§ EXERCISE REQUIREMENTS: Would you please transcribe the entire listing exactly?

[[ ENTRIES SUPPLIED open ]]

/-! ### Well-formedness: an ill-formed term for each check (R74, R78) -/

theorem test_wf_create_width_above : (Instr.create 32768 1).wf = false := by decide
theorem test_wf_create_height_below : (Instr.create 1 (-32769)).wf = false := by decide
theorem test_wf_setPixel_x_above : (Instr.setPixel 32768 0 Colour.zero).wf = false := by decide
theorem test_wf_setPixel_y_below : (Instr.setPixel 0 (-32769) Colour.zero).wf = false := by decide
theorem test_wf_getPixel_x_below : (Instr.getPixel (-32769) 0).wf = false := by decide
theorem test_wf_getPixel_y_above : (Instr.getPixel 0 32768).wf = false := by decide
theorem test_wf_drawLine_x0 : (Instr.drawLine 32768 0 0 0 Colour.zero).wf = false := by decide
theorem test_wf_drawLine_y0 : (Instr.drawLine 0 (-32769) 0 0 Colour.zero).wf = false := by decide
theorem test_wf_drawLine_x1 : (Instr.drawLine 0 0 32768 0 Colour.zero).wf = false := by decide
theorem test_wf_drawLine_y1 : (Instr.drawLine 0 0 0 32768 Colour.zero).wf = false := by decide
theorem test_wf_raw_empty : (Instr.rawPacket 0).wf = false := by decide
theorem test_wf_raw_long : (Instr.rawPacket 129).wf = false := by decide
theorem test_wf_run_empty : (Instr.runPacket 0).wf = false := by decide
theorem test_wf_run_long : (Instr.runPacket 129).wf = false := by decide
theorem test_wf_extremes : (Instr.drawLine (-32768) 32767 32767 (-32768) Colour.zero).wf = true := by decide

/-! ### Decoding: words written out from the spec -/

/-- V1. -/
theorem test_decode_create : decode (.command 0x000000000000000003000201) = .ok (.create 2 3) := by decide
/-- V20: bit 15 set reads as negative. -/
theorem test_decode_create_negative :
    decode (.command 0x000000000000000001800001) = .ok (.create (-32768) 1) := by decide
/-- V13: the channels in their order. -/
theorem test_decode_setPixel :
    decode (.command 0x8000FF000000000001000102) = .ok (.setPixel 1 1 { blue := 255, green := 0, red := 128 }) := by decide
/-- V12. -/
theorem test_decode_getPixel : decode (.command 0x000000000000007FFF7FFF03) = .ok (.getPixel 32767 32767) := by decide
/-- V14. -/
theorem test_decode_flip : decode (.command 0x000000000000000000000004) = .ok .flipVertically := by decide
/-- V165. -/
theorem test_decode_drawLine : decode (.command 0x00FF000004FFFF0000000305) =
    .ok (.drawLine 3 0 (-1) 4 { blue := 0, green := 255, red := 0 }) := by decide
/-- V174. -/
theorem test_decode_encode : decode (.command 0x000000000000000000000006) = .ok .encode := by decide
/-- V111: `useRLE` is bit 8 alone. -/
theorem test_decode_write_raw : decode (.command 0x000000000000000000FFFE07) = .ok (.write false) := by decide
/-- V111. -/
theorem test_decode_write_rle : decode (.command 0x000000000000000000000307) = .ok (.write true) := by decide
/-- V25: ignored fields may hold anything (R73). -/
theorem test_decode_ignored_fields : decode (.command 0xCCBBAAFFFF12340003000201) = .ok (.create 2 3) := by decide
/-- V177, V178, V179: no command (R75). -/
theorem test_decode_illegal : decode (.command 0) = .error (.illegalOpcode 0) ∧
    decode (.command 0x000000000000000001000108) = .error (.illegalOpcode 8) ∧
    decode (.command 0xFFFFFFFFFFFFFFFFFFFFFFFF) = .error (.illegalOpcode 0xFF) := by decide
/-- R81: raw packets of 1 and of 128. -/
theorem test_decode_raw : decode (.stream [0x00]) = .ok (.rawPacket 1) ∧
    decode (.stream [0x7F]) = .ok (.rawPacket 128) := by decide
/-- R81, V91: run packets of 1 (legal in the format), 2 and 128. -/
theorem test_decode_run : decode (.stream [0x80]) = .ok (.runPacket 1) ∧
    decode (.stream [0x81]) = .ok (.runPacket 2) ∧ decode (.stream [0xFF]) = .ok (.runPacket 128) := by decide
/-- V105: the header of a 3×1 raw file. -/
theorem test_decode_header_raw : decode (.stream [0x00, 0x00, 0x02, 0x00, 0x00, 0x00, 0x00, 0x00, 0x00, 0x00, 0x00, 0x00,
    0x03, 0x00, 0x01, 0x00, 0x18, 0x20]) = .ok (.tgaHeader false) := by decide
/-- V106: the header of an 800×800 run-length file. -/
theorem test_decode_header_rle : decode (.stream [0x00, 0x00, 0x0A, 0x00, 0x00, 0x00, 0x00, 0x00, 0x00, 0x00, 0x00, 0x00,
    0x20, 0x03, 0x20, 0x03, 0x18, 0x20]) = .ok (.tgaHeader true) := by decide
/-- R85: the trailer, byte for byte. -/
theorem test_decode_trailer : decode (.stream [0x00, 0x00, 0x00, 0x00, 0x00, 0x00, 0x00, 0x00, 0x54, 0x52, 0x55, 0x45,
    0x56, 0x49, 0x53, 0x49, 0x4F, 0x4E, 0x2D, 0x58, 0x46, 0x49, 0x4C, 0x45, 0x2E, 0x00]) = .ok .tgaTrailer := by decide
/-- A header with a data type code that is neither 2 nor 10 is no element. -/
theorem test_decode_header_bad : decode (.stream [0x00, 0x00, 0x03, 0x00, 0x00, 0x00, 0x00, 0x00, 0x00, 0x00, 0x00, 0x00,
    0x03, 0x00, 0x01, 0x00, 0x18, 0x20]) = .error .unknownElement := by decide
/-- V93, V94: the reference decoder. -/
theorem test_reference_decoder :
    decodeStreamPixels [0x01, 0x10, 0x20, 0x30, 0x10, 0x20, 0x30] =
      some [{ blue := 0x10, green := 0x20, red := 0x30 }, { blue := 0x10, green := 0x20, red := 0x30 }] ∧
    (decodeStreamPixels [0xFF, 0x10, 0x20, 0x30]).map List.length = some 128 := by decide +kernel

/-! ### Single instructions -/

/-- An idle core with a buffer that holds the given bytes. -/
def picture (w h : BitVec 16) (bytes : List Byte) : State :=
  { State.reset with width := w, height := h, status := 1, mem := Memory.writeBytes [] 0 bytes }

/-- The state an instruction goes to, or reset. -/
def after (i : Instr) (s : State) : State :=
  match exec i s with
  | .next t => t
  | _ => State.reset

/-- All of `MEM`. -/
def memory (s : State) : List Byte := s.bytesAt 0 s.memSize

/-- `A B B`, three pixels in one row (2.2, 2.4 of 95_test_vectors.md). -/
def abb : State := picture 3 1 [0x10, 0x20, 0x30, 0x40, 0x50, 0x60, 0x40, 0x50, 0x60]

/-- `MEM` of V13. -/
def v13 : State := picture 2 3 [0x01, 0x02, 0x03, 0x07, 0x08, 0x09, 0, 0, 0, 0xFF, 0, 0x80, 0, 0, 0, 0x04, 0x05, 0x06]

[[ ENTRIES SUPPLIED closed ]]

§ EXERCISE RESULT:
/-! ### Well-formedness: an ill-formed term for each check (R74, R78) -/

theorem test_wf_create_width_above : (Instr.create 32768 1).wf = false := by decide
theorem test_wf_create_height_below : (Instr.create 1 (-32769)).wf = false := by decide
theorem test_wf_setPixel_x_above : (Instr.setPixel 32768 0 Colour.zero).wf = false := by decide
theorem test_wf_setPixel_y_below : (Instr.setPixel 0 (-32769) Colour.zero).wf = false := by decide
theorem test_wf_getPixel_x_below : (Instr.getPixel (-32769) 0).wf = false := by decide
theorem test_wf_getPixel_y_above : (Instr.getPixel 0 32768).wf = false := by decide
theorem test_wf_drawLine_x0 : (Instr.drawLine 32768 0 0 0 Colour.zero).wf = false := by decide
theorem test_wf_drawLine_y0 : (Instr.drawLine 0 (-32769) 0 0 Colour.zero).wf = false := by decide
theorem test_wf_drawLine_x1 : (Instr.drawLine 0 0 32768 0 Colour.zero).wf = false := by decide
theorem test_wf_drawLine_y1 : (Instr.drawLine 0 0 0 32768 Colour.zero).wf = false := by decide
theorem test_wf_raw_empty : (Instr.rawPacket 0).wf = false := by decide
theorem test_wf_raw_long : (Instr.rawPacket 129).wf = false := by decide
theorem test_wf_run_empty : (Instr.runPacket 0).wf = false := by decide
theorem test_wf_run_long : (Instr.runPacket 129).wf = false := by decide
theorem test_wf_extremes : (Instr.drawLine (-32768) 32767 32767 (-32768) Colour.zero).wf = true := by decide

/-! ### Decoding: words written out from the spec -/

/-- V1. -/
theorem test_decode_create : decode (.command 0x000000000000000003000201) = .ok (.create 2 3) := by decide
/-- V20: bit 15 set reads as negative. -/
theorem test_decode_create_negative :
    decode (.command 0x000000000000000001800001) = .ok (.create (-32768) 1) := by decide
/-- V13: the channels in their order. -/
theorem test_decode_setPixel :
    decode (.command 0x8000FF000000000001000102) = .ok (.setPixel 1 1 { blue := 255, green := 0, red := 128 }) := by decide
/-- V12. -/
theorem test_decode_getPixel : decode (.command 0x000000000000007FFF7FFF03) = .ok (.getPixel 32767 32767) := by decide
/-- V14. -/
theorem test_decode_flip : decode (.command 0x000000000000000000000004) = .ok .flipVertically := by decide
/-- V165. -/
theorem test_decode_drawLine : decode (.command 0x00FF000004FFFF0000000305) =
    .ok (.drawLine 3 0 (-1) 4 { blue := 0, green := 255, red := 0 }) := by decide
/-- V174. -/
theorem test_decode_encode : decode (.command 0x000000000000000000000006) = .ok .encode := by decide
/-- V111: `useRLE` is bit 8 alone. -/
theorem test_decode_write_raw : decode (.command 0x000000000000000000FFFE07) = .ok (.write false) := by decide
/-- V111. -/
theorem test_decode_write_rle : decode (.command 0x000000000000000000000307) = .ok (.write true) := by decide
/-- V25: ignored fields may hold anything (R73). -/
theorem test_decode_ignored_fields : decode (.command 0xCCBBAAFFFF12340003000201) = .ok (.create 2 3) := by decide
/-- V177, V178, V179: no command (R75). -/
theorem test_decode_illegal : decode (.command 0) = .error (.illegalOpcode 0) ∧
    decode (.command 0x000000000000000001000108) = .error (.illegalOpcode 8) ∧
    decode (.command 0xFFFFFFFFFFFFFFFFFFFFFFFF) = .error (.illegalOpcode 0xFF) := by decide
/-- R81: raw packets of 1 and of 128. -/
theorem test_decode_raw : decode (.stream [0x00]) = .ok (.rawPacket 1) ∧
    decode (.stream [0x7F]) = .ok (.rawPacket 128) := by decide
/-- R81, V91: run packets of 1 (legal in the format), 2 and 128. -/
theorem test_decode_run : decode (.stream [0x80]) = .ok (.runPacket 1) ∧
    decode (.stream [0x81]) = .ok (.runPacket 2) ∧ decode (.stream [0xFF]) = .ok (.runPacket 128) := by decide
/-- V105: the header of a 3×1 raw file. -/
theorem test_decode_header_raw : decode (.stream [0x00, 0x00, 0x02, 0x00, 0x00, 0x00, 0x00, 0x00, 0x00, 0x00, 0x00, 0x00,
    0x03, 0x00, 0x01, 0x00, 0x18, 0x20]) = .ok (.tgaHeader false) := by decide
/-- V106: the header of an 800×800 run-length file. -/
theorem test_decode_header_rle : decode (.stream [0x00, 0x00, 0x0A, 0x00, 0x00, 0x00, 0x00, 0x00, 0x00, 0x00, 0x00, 0x00,
    0x20, 0x03, 0x20, 0x03, 0x18, 0x20]) = .ok (.tgaHeader true) := by decide
/-- R85: the trailer, byte for byte. -/
theorem test_decode_trailer : decode (.stream [0x00, 0x00, 0x00, 0x00, 0x00, 0x00, 0x00, 0x00, 0x54, 0x52, 0x55, 0x45,
    0x56, 0x49, 0x53, 0x49, 0x4F, 0x4E, 0x2D, 0x58, 0x46, 0x49, 0x4C, 0x45, 0x2E, 0x00]) = .ok .tgaTrailer := by decide
/-- A header with a data type code that is neither 2 nor 10 is no element. -/
theorem test_decode_header_bad : decode (.stream [0x00, 0x00, 0x03, 0x00, 0x00, 0x00, 0x00, 0x00, 0x00, 0x00, 0x00, 0x00,
    0x03, 0x00, 0x01, 0x00, 0x18, 0x20]) = .error .unknownElement := by decide
/-- V93, V94: the reference decoder. -/
theorem test_reference_decoder :
    decodeStreamPixels [0x01, 0x10, 0x20, 0x30, 0x10, 0x20, 0x30] =
      some [{ blue := 0x10, green := 0x20, red := 0x30 }, { blue := 0x10, green := 0x20, red := 0x30 }] ∧
    (decodeStreamPixels [0xFF, 0x10, 0x20, 0x30]).map List.length = some 128 := by decide +kernel

/-! ### Single instructions -/

/-- An idle core with a buffer that holds the given bytes. -/
def picture (w h : BitVec 16) (bytes : List Byte) : State :=
  { State.reset with width := w, height := h, status := 1, mem := Memory.writeBytes [] 0 bytes }

/-- The state an instruction goes to, or reset. -/
def after (i : Instr) (s : State) : State :=
  match exec i s with
  | .next t => t
  | _ => State.reset

/-- All of `MEM`. -/
def memory (s : State) : List Byte := s.bytesAt 0 s.memSize

/-- `A B B`, three pixels in one row (2.2, 2.4 of 95_test_vectors.md). -/
def abb : State := picture 3 1 [0x10, 0x20, 0x30, 0x40, 0x50, 0x60, 0x40, 0x50, 0x60]

/-- `MEM` of V13. -/
def v13 : State := picture 2 3 [0x01, 0x02, 0x03, 0x07, 0x08, 0x09, 0, 0, 0, 0xFF, 0, 0x80, 0, 0, 0, 0x04, 0x05, 0x06]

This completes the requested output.